03-04-2018, 10:39
Po fali hejtu, jaka wylała się na ten film byłem nastawiony na totalną porażkę, a tymczasem, podobnie jak w przypadku BvS zmasowana krytyka JL jest dla mnie niezrozumiała. Owszem, to nie jest najlepszy film o superbohaterach jaki ukazał się w ostatnim czasie (ale też z całą pewnością nie najgorszy!), jest w nim cała masa "głupotek" i aż boli niewykorzystany potencjał, ale bez przesady... Ogólnie oglądało się zaskakująco dobrze. To nie ten poziom co BvS, w tym wypadku nie mam absolutnie żadnych wątpliwości, ale z całą pewnością ogląda się to lepiej niż takie SS.
Generalnie podczas seansu najbardziej przeszkadzał mi... AR. Jakoś nie przepadam za filmami "bez pasów".

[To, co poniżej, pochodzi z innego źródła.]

/-- One physical column: trims, levels, offsets, loop (R303, R125, R272). Key 33·tile + p. Signals and states of its loop are in units of 2^-47; powers in Q15. -/
structure ColSt where
  /-- 32 bits; 08 R303 Converters table 1. -/
  trim : BitVec 32 := 0
  /-- 16 x 12 bits; 04 R125, 08 R305 (calibration store; empty list: factory entry). -/
  levelHi : List Nat := []
  /-- 16 x 12 bits; 04 R125, 08 R305. -/
  levelLo : List Nat := []
  /-- 64 x 6 bits; 04 R125. -/
  offsets : List Int := []
  /-- 16 bits, 14 fraction bits; 07 R268, 08 R305. -/
  kc : Int := 0
  /-- Q15; 07 R272, 08 R305. -/
  oc : Int := 0
  /-- 1/256 C; 07 R265, 08 R305. -/
  tLock : Int := 0
  /-- corrected units; 07 R260, 08 R305. -/
  pilotLevel : Nat := 0
  /-- 1/256 C at full power; 07 R265, 08 R305 (column heater gain). -/
  gain : Int := 0
  /-- Q15; 07 R272 lock offset. -/
  rc : Int := 0
  /-- enum; 07 R270, R280, R283; base: as ClusterSt.base. -/
  loop : LoopSt := .base
  /-- 1 bit; 07 R280: block floating form. -/
  bfp : Bool := false
  /-- count; 07 R270: consecutive clean updates. -/
  clean : Nat := 0
  /-- count; 07 R282: consecutive missed deadlines. -/
  missedRun : Nat := 0
  /-- 4 x 32 bits; 07 R268 quadrant slots. -/
  slots : List Int := []
  /-- 16 bits and exponent; 07 R272. -/
  i : Int := 0
  /-- 16 bits and exponent; 07 R272. -/
  d : Int := 0
  /-- 16 bits and exponent; 07 R272. -/
  ePrev : Int := 0
  /-- 16 bits and exponent; 07 R272. -/
  e : Int := 0
  /-- 16 bits and exponent; 07 R272. -/
  v1 : Int := 0
  /-- 16 bits and exponent; 07 R272. -/
  v2 : Int := 0
  /-- 16 bits and exponent; 07 R272. -/
  y1 : Int := 0
  /-- 16 bits and exponent; 07 R272. -/
  y2 : Int := 0
  /-- Q15; 07 R272 P_c. -/
  pc : Int := 0
  /-- count; 07 R298: consecutive updates with P_c clamped. -/
  clampRun : Nat := 0
  /-- 1 bit; 07 R273: clamped at 0 in the previous update. -/
  clampLo : Bool := false
  /-- 1 bit; 07 R273: clamped at 1 in the previous update. -/
  clampHi : Bool := false
  /-- enum; 07 R269: band of the last detuning; none: out while the loop is open, clean once locked. -/
  det : Option Band := none
  /-- count; 07 R286: consecutive outer updates over the window. -/
  plaus : Nat := 0
  /-- record; 07 R292. -/
  sweep : Option Sweep := none
  /-- count; 07 R295: failed attempts in a row. -/
  failed : Nat := 0
  /-- count; 08 R329: failed calibrations in a row. -/
  calFails : Nat := 0
  /-- time; 08 R333. -/
  lastCal : Nat := 0
  /-- time; 08 R304, R327: the last change of the trim word. -/
  trimAt : Option Nat := none
  /-- 1 bit; 07 R295, 08 R329, R322. -/
  retired : Bool := false
deriving DecidableEq, Repr

/-- One heater DAC (R319). Key 34·tile + h. -/
structure HeaterSt where
  /-- 14 bits; 08 Converters table 8; none: its parking code. -/
  target : Option Nat := none
  /-- 1 bit; 08 Converters table 8. -/
  range2 : Bool := true
  /-- 14 bits; 08 Converters table 8; none: its parking code. -/
  applied : Option Nat := none
  /-- 1 bit sticky; 08 R321. -/
  short : Bool := false
  /-- 1 bit sticky; 08 R321. -/
  open_ : Bool := false
  /-- count; 08 R321: consecutive senses below half the current that applied implies. -/
  lowSenses : Nat := 0
deriving DecidableEq, Repr

/-- One tile's thermal model and outer loop (R274 to R276). Key 128·t + g. -/
structure TileLoop where
  /-- Q15; 07 R274. -/
  bt : Int := 0
  /-- Q15; 07 R274. -/
  qf : Int := 0
  /-- Q15; 07 R275. -/
  qt : Int := 0
  /-- Q15; 07 R276. -/
  qapp : Int := 0
  /-- Q15; 07 R276. -/
  ff : Int := 0
  /-- count; 07 R276: lit pass slots of this loop update. -/
  activity : Nat := 0
  /-- 1/256 C; 07 R274, 08 R305. -/
  tRef : Int := 0
  /-- 1/256 C; 07 R274, 08 R305. -/
  gTile : Int := 0
  /-- 1/256 C; 07 R274: the tile's calibrated column heater gain. -/
  gCol : Int := 0
  /-- 1/256 C; 07 R274, 08 R309: last tile temperature. -/
  tTile : Int := 0
  /-- up to 8 x Q15; 07 R275: mean P_c of the last inner updates, newest first. -/
  means : List Int := []
  /-- Q15; 07 R275 outer integrator. -/
  oi : Int := 0
  /-- Q15; 07 R275 outer derivative. -/
  od : Int := 0
  /-- Q15; 07 R275. -/
  oePrev : Int := 0
  /-- Q15; 07 R275. -/
  ov1 : Int := 0
  /-- Q15; 07 R275. -/
  ov2 : Int := 0
  /-- Q15; 07 R275. -/
  oy1 : Int := 0
  /-- Q15; 07 R275. -/
  oy2 : Int := 0
  /-- 1 bit; 07 R273 for the outer loop. -/
  oclampLo : Bool := false
  /-- 1 bit; 07 R273 for the outer loop. -/
  oclampHi : Bool := false
  /-- 5 x 6 bits; 07 R279 stage exponents of the tile's lane group. -/
  expo : List Nat := []
  /-- count; 07 R271, R308: loop updates of the cluster, up to the tile's last one. -/
  updated : Nat := 0
  /-- count; 07 R271: outer updates made. -/
  outer : Nat := 0
  /-- count; 07 R271, R277: inner updates made. -/
  inner : Nat := 0
  /-- time; 07 R299: the tile's last inner update. -/
  at_ : Option Nat := none
  /-- 1 bit; 07 R279: the outer loop is in block floating form. -/
  obfp : Bool := false
  /-- 5 x 6 bits; 07 R279: stage exponents of the outer loop's lane group. -/
  oexpo : List Nat := []
  /-- Q15; 07 R272, R275: the outer loop's error. -/
  oe : Int := 0
  /-- count; 08 R324: the last window that opened in the tile. -/
  lastWindow : Option Nat := none
deriving DecidableEq, Repr

/-- One cluster: loops, monitor bank, sleep, block reset (R271, R306, R522, R499). Key c. -/
structure ClusterSt where
  /-- enum; 07 R270: what a column's loop is that has not moved from the rest. -/
  base : LoopSt := .opened
  /-- 1 bit; 07 R284, Loops table 5: the cluster's loops run. -/
  loopsOn : Bool := false
  /-- time; 08 R307: when the cluster's loops last started. -/
  loopStart : Nat := 0
  /-- 1 bit (41cc:03); 07 R281. -/
  missed : Bool := false
  /-- count; 07 R277, 08 R318: the loop update at which low-rate mode began. -/
  lowFrom : Option Nat := none
  /-- count; 07 R277: the loop update at which the full rate returns. -/
  lowTo : Option Nat := none
  /-- bias codes; 07 R266: what the tiles' dither generators add to their pilot rings. -/
  dither : Int := 0
  /-- 32 bits; 07 R266 dither phase at loop update phaseAt. -/
  phase : Nat := 0
  /-- count; 07 R266. -/
  phaseAt : Nat := 0
  /-- time; 08 R318: last announcement, recovery or capture in the cluster. -/
  lastAct : Nat := 0
  /-- 1 bit; 07 R277: an announcement named a tile since low-rate mode began. -/
  announced : Bool := false
  /-- time; 07 R301: last HEADROOM_LOW of the cluster's engine. -/
  lastHeadroom : Option Nat := none
  /-- 16 bits (49cc:01); 08 R316. -/
  monFailed : List Nat := []
  /-- list; 08 R316: converters whose entries are not yet dealt, and the loop update of detection. -/
  failing : List (Nat × Nat) := []
  /-- 32 bytes (49cc:02); 08 R315 Converters table 6. -/
  regBuf : MonBuf := MonBuf.regularReset
  /-- 32 bytes (49cc:03); 08 R315 Converters table 6. -/
  injBuf : MonBuf := MonBuf.injectedReset
  /-- records; 08 R315 cluster SRAM records (key: record index; injected ones offset 2^16). -/
  sram : SMap (BitVec 64) := []
  /-- up to 4 a converter; 08 R312. -/
  queued : List Trigger := []
  /-- list; 08 R309, R312: converter, start and end of the injected sequences run, in half engine cycles since the loops started. -/
  injected : List (Nat × Nat × Nat) := []
  /-- 16 + 16 bits a channel; 08 R313: off_ch and g_ch. -/
  chanCal : SMap (Int × Nat) := []
  /-- 12-bit code plus one a converter; 08 R316: the calibrated value of its bank reference (0: none yet). -/
  refs : SMap Nat := []
  /-- record; 08 R317. -/
  capture : Option Capture := none
  /-- 1 bit (5000:0D); 15 R523. -/
  asleep : Bool := false
  /-- 1 bit; 15 R522. -/
  goingToSleep : Bool := false
  /-- time; 15 R524: start of the wake. -/
  waking : Option Nat := none
  /-- 1 bit; 04 R162, R164: rings wait for their rewrite. -/
  needRewrite : Bool := false
  /-- 1 bit; 04 R162, R164: that rewrite has been asked of the writers. -/
  rewriting : Bool := false
  /-- 1 bit; 14 R499. -/
  inReset : Bool := false
deriving DecidableEq, Repr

No chyba, że to sekwencje IMAX u Nolana, tam jakość obrazu jakoś to rekompensuje.
Aha, jeśli ktoś spodziewa się wodotrysków w wydaniu UHD, to uprzedzam, że jest co najwyżej poprawnie. Z całą pewnością dużo słabiej niż w przypadku BvS.
Generalnie podczas seansu najbardziej przeszkadzał mi... AR. Jakoś nie przepadam za filmami "bez pasów".
No chyba, że to sekwencje IMAX u Nolana, tam jakość obrazu jakoś to rekompensuje. Aha, jeśli ktoś spodziewa się wodotrysków w wydaniu UHD, to uprzedzam, że jest co najwyżej poprawnie. Z całą pewnością dużo słabiej niż w przypadku BvS.